Само собой разумеется, братья, что исповедь перед священнослужителем нисколько не препятствует исповедям частным — по взаимному христианскому доверию. Напротив, та же Святая Церковь, которая вменяет каждому в непременный долг исповедоваться перед священником, весьма часто повторяет совет апостола: признавайтесь друг пред другом в проступках и молитесь друг за друга, чтобы исцелиться (Иак. 5,16). Что препятствует выполнять этот спасительный совет? И много ли, однако же, между нами таких, которые выполняют его? Если у нас существует взаимная откровенность и дружеская исповедь, то разве на соблазн и на грех...

Нисколько также не препятствует исповедь перед священником сокрушенному самоисповеданию грехов своих перед Богом. Напротив, такое самоисповедание — лучшее и необходимое приготовление к исповеданию грехов перед священником, одно из превосходнейших средств к уврачеванию ежедневных грехопадений наших, так что мы ничем не можем лучше окончить нашего собеседования об исповеди, как пригласив вас к употреблению этого средства. А чтобы кто-либо не оставил его, за недостатком руководства, то указуем и всем, и каждому на молитву исповедания к Богу человека, полагающую начало спасения, составленную и оставленную, можно сказать, в духовное наследство для всех истинно кающихся святым Димитрием Ростовским. Аминь.

СЛОВО В ЧЕТВЕРТОК 1-й НЕДЕЛИ ВЕЛИКОГО ПОСТА
На часах
О ЕПИТИМИИ

Беседуя об исповеди, мы остановили внимание наше на самом существе этого Таинства. Но в состав исповеди входит одна вещь, которая хотя не составляет в сущности Таинства, но крайне важна по своим нравственным следствиям и потому требует внимательного рассмотрения. Это — епитимия. Как много понятий о ней неправильных! Одни убегают епитимии как чего-либо ненужного и излишнего; другие думают основать на ней почти все (великое) для своего примирения с Богом. Поищем между этими крайностями надлежащей средины и научимся обращать во благо, что есть в епитимиях истинно душеспасительного.

Что такое епитимия? — По своему значению в эллинском языке — это замечание, выговор, обличение, наказание. Почти то же самое разумеется под именем епитимии и на языке церковном: епитимии составляют различные подвиги и лишения, которые возлагаются на кающихся от духовного отца при исповеди. Таковы: различные виды пощения, покаянные поклоны, урочное чтение различных молитв, посещение святых мест, известного рода милостыни и пожертвования на храмы Божии и в пользу бедных и тому подобные дела любви и самоотвержения.
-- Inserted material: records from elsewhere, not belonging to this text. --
-- ==== Sys2Proof/Machine/Cycle.lean ====
section
/-! DEFINITION. The two instructions of one clock cycle (spec/00_scope.md R12): the host's bus transaction, where there is one, and the FSM operation of the state code, with the clock edge that ends the cycle (assumption log 2). -/

namespace Sys2Proof.Machine

/-- The transaction of a cycle: one exactly when `bus_sel` is 1 (R52). -/
def Input.transaction (i : Input) : Option Instr :=
  if i.busSel then some (decodeBus (txnOf i.busWe i.busIdx) i.busWdata) else none

/-- The FSM operation of a cycle: the one its state code selects (R55). -/
def State.operation (s : State) : Instr := decodeFsm s.state

/-- Run the transaction of the cycle, where there is one. -/
def busPhase (s : State) : Host.Outcome State Fault Refusal :=
  match s.pins.transaction with
  | some i => exec i s
  | none => .next s

/-- Run the FSM operation and the clock edge; with `rst` no operation runs and the edge resets (R12, R134). -/
def fsmPhase (s : State) : Host.Outcome State Fault Refusal :=
  if s.pins.rst then .next s.applyReset
  else
    match exec s.operation s with
    | .next t => .next t.shiftSync
    | .fault f => .fault f
    | .refused r => .refused r

/-- One clock cycle (R12). -/
def runCycle (s : State) : Host.Outcome State Fault Refusal :=
  match busPhase s.sample with
  | .next t => fsmPhase t
  | .fault f => .fault f
  | .refused r => .refused r

/-- Place a decoded instruction where the next step runs it (assumption log 13): a transaction as the bus inputs of the next cycle,
an operation as the state code, in a next cycle without reset or transaction. The line of that cycle is at its idle level. -/
def State.placeInstr (i : Instr) (s : State) : State :=
  match i.format with
  | .bus =>
    s.present
      { rst := false, lineI := true, busSel := true, busWe := i.code.getLsbD 3, busIdx := i.code.extractLsb' 0 3,
        busWdata := i.operand }
  | .fsm => { s.present (Input.quiet true) with state := i.code }

end Sys2Proof.Machine
end

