-- ==== Sys2Proof/Tests/Slice0.lean ====
section
/-! SUPPORT. Tests: the smoke tests of well-formedness, decoding of words written out from spec/30_encoding.md R54 and R56, single steps with the values of spec/95_test_vectors.md, and a witness for every statement that has hypotheses. -/

namespace Sys2Proof.Tests

open Sys2Proof Sys2Proof.Machine

/-! ### Well-formedness refuses -/

/-- R9: `CLK_PER_US >= 1`. -/
theorem test_wf_clock : ¬ { resetParams with clkPerUs := 0 }.Wf := by decide
/-- R9: `T_START_US >= 18000`. -/
theorem test_wf_start : ¬ { resetParams with tStartUs := 17999 }.Wf := by decide
/-- R7: `T_HS_US >= 1`. -/
theorem test_wf_handshake : ¬ { resetParams with tHsUs := 0 }.Wf := by decide
/-- R7: `T_BL_US >= 1`. -/
theorem test_wf_bit_low : ¬ { resetParams with tBlUs := 0 }.Wf := by decide
/-- R9: `T_BH_US > T_TH_US`. -/
theorem test_wf_bit_high : ¬ { resetParams with tBhUs := 50 }.Wf := by decide
/-- R9, R22: 14 bits do not hold 20000. -/
theorem test_wf_counter : ¬ { resetParams with tcntW := 14 }.Wf := by decide
/-- R7: the defaults are accepted. -/
theorem test_wf_reset : resetParams.Wf := by decide
/-- R138: each wrong wiring is refused. -/
theorem test_wf_pad :
    ¬ { resetPlatform with openDrain := false }.PadWired ∧ ¬ { resetPlatform with pullUp := false }.PadWired ∧
    ¬ { resetPlatform with pullDown := true }.PadWired ∧ ¬ { resetPlatform with padInterrupt := true }.PadWired := by
  decide
/-- R145: a second owner is refused. -/
theorem test_wf_owner :
    ¬ { resetPlatform with soleDriver := false }.Exclusive ∧ ¬ { resetPlatform with soleHost := false }.Exclusive := by
  decide
/-- R52 to R55, log 1: ill-formed table words, each rejected by name. -/
theorem test_wf_words :
    decodeWord 0x20#40 = .rejected .paddingNotZero ∧ decodeWord 0x100#40 = .rejected .operandOnRead ∧
    decodeWord 0x110#40 = .rejected .operandOnFsm ∧ decodeBytes [8#8, 1#8] = .rejected .badLength ∧
    TableWordWf 0x20#40 = false ∧ TableWordWf 0x100#40 = false ∧ TableWordWf 0x110#40 = false := by
  decide

/-! ### Words written out bit by bit (R54, R56) -/

/-- R54, reads: bus_we = 0, bus_idx below. -/
theorem test_decode_reads :
    decodeTableWord 8 0b0000_0_000 = some .rdCtrl ∧ decodeTableWord 8 0b0000_0_001 = some .rdStatus ∧
    decodeTableWord 8 0b0000_0_010 = some .rdReading ∧ decodeTableWord 8 0b0000_0_011 = some .rdRaw0 ∧
    decodeTableWord 8 0b0000_0_100 = some .rdRaw1 ∧ decodeTableWord 8 0b0000_0_101 = some .rdRsvd5 ∧
    decodeTableWord 8 0b0000_0_110 = some .rdRsvd6 ∧ decodeTableWord 8 0b0000_0_111 = some .rdRsvd7 := by
  decide

/-- R54, writes: bus_we = 1, bus_idx below, bus_wdata above the first byte. -/
theorem test_decode_writes :
    decodeTableWord 40 0x12345678_08 = some (.wrCtrl 0x12345678#32) ∧
    decodeTableWord 40 0x12345678_09 = some (.wrStatus 0x12345678#32) ∧
    decodeTableWord 40 0x12345678_0A = some (.wrReading 0x12345678#32) ∧
    decodeTableWord 40 0x12345678_0B = some (.wrRaw0 0x12345678#32) ∧
    decodeTableWord 40 0x12345678_0C = some (.wrRaw1 0x12345678#32) ∧
    decodeTableWord 40 0x12345678_0D = some (.wrRsvd5 0x12345678#32) ∧
    decodeTableWord 40 0x12345678_0E = some (.wrRsvd6 0x12345678#32) ∧
    decodeTableWord 40 0x12345678_0F = some (.wrRsvd7 0x12345678#32) := by
  decide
Какая сила в этих епитимиях? Та ли, чтобы посредством принимаемых на себя лишений и подвигов удовлетворить правосудию Божию за свои грехи, заплатить, так сказать, свой долг перед Богом или хотя бы некую часть его? Так думать — значило бы не иметь понятия ни о своих грехах, ни о правде Божией. Кто в состоянии удовлетворить за свои грехи высочайшей правде Божией, кроме Божественного Ходатая нашего, кроме Его крестной смерти, за нас принятой? — Только пречистая Кровь Сына Божия могла угасить пламень гнева Божия на грешников — и угасила! Нет ныне никакого осуждения тем, которые во Христе Иисусе живут не по плоти, но по духу (Рим. 8,1), — говорит апостол. Но если нет никакого осуждения верующим, то к чему будет тут наше удовлетворение? И что могут прибавить наши ничтожные пожертвования к бесконечной жертве, за нас принесенной? Только фарисеи могли думать, что своими постами и милостынями они стяжали право на любовь Божию: христианин заключает все права свои в одном милосердии Божественном и заслугах своего Божественного Ходатая.

Для чего же после этого нужна епитимия при исповеди и к чему может служить она? — Для многих и важных целей.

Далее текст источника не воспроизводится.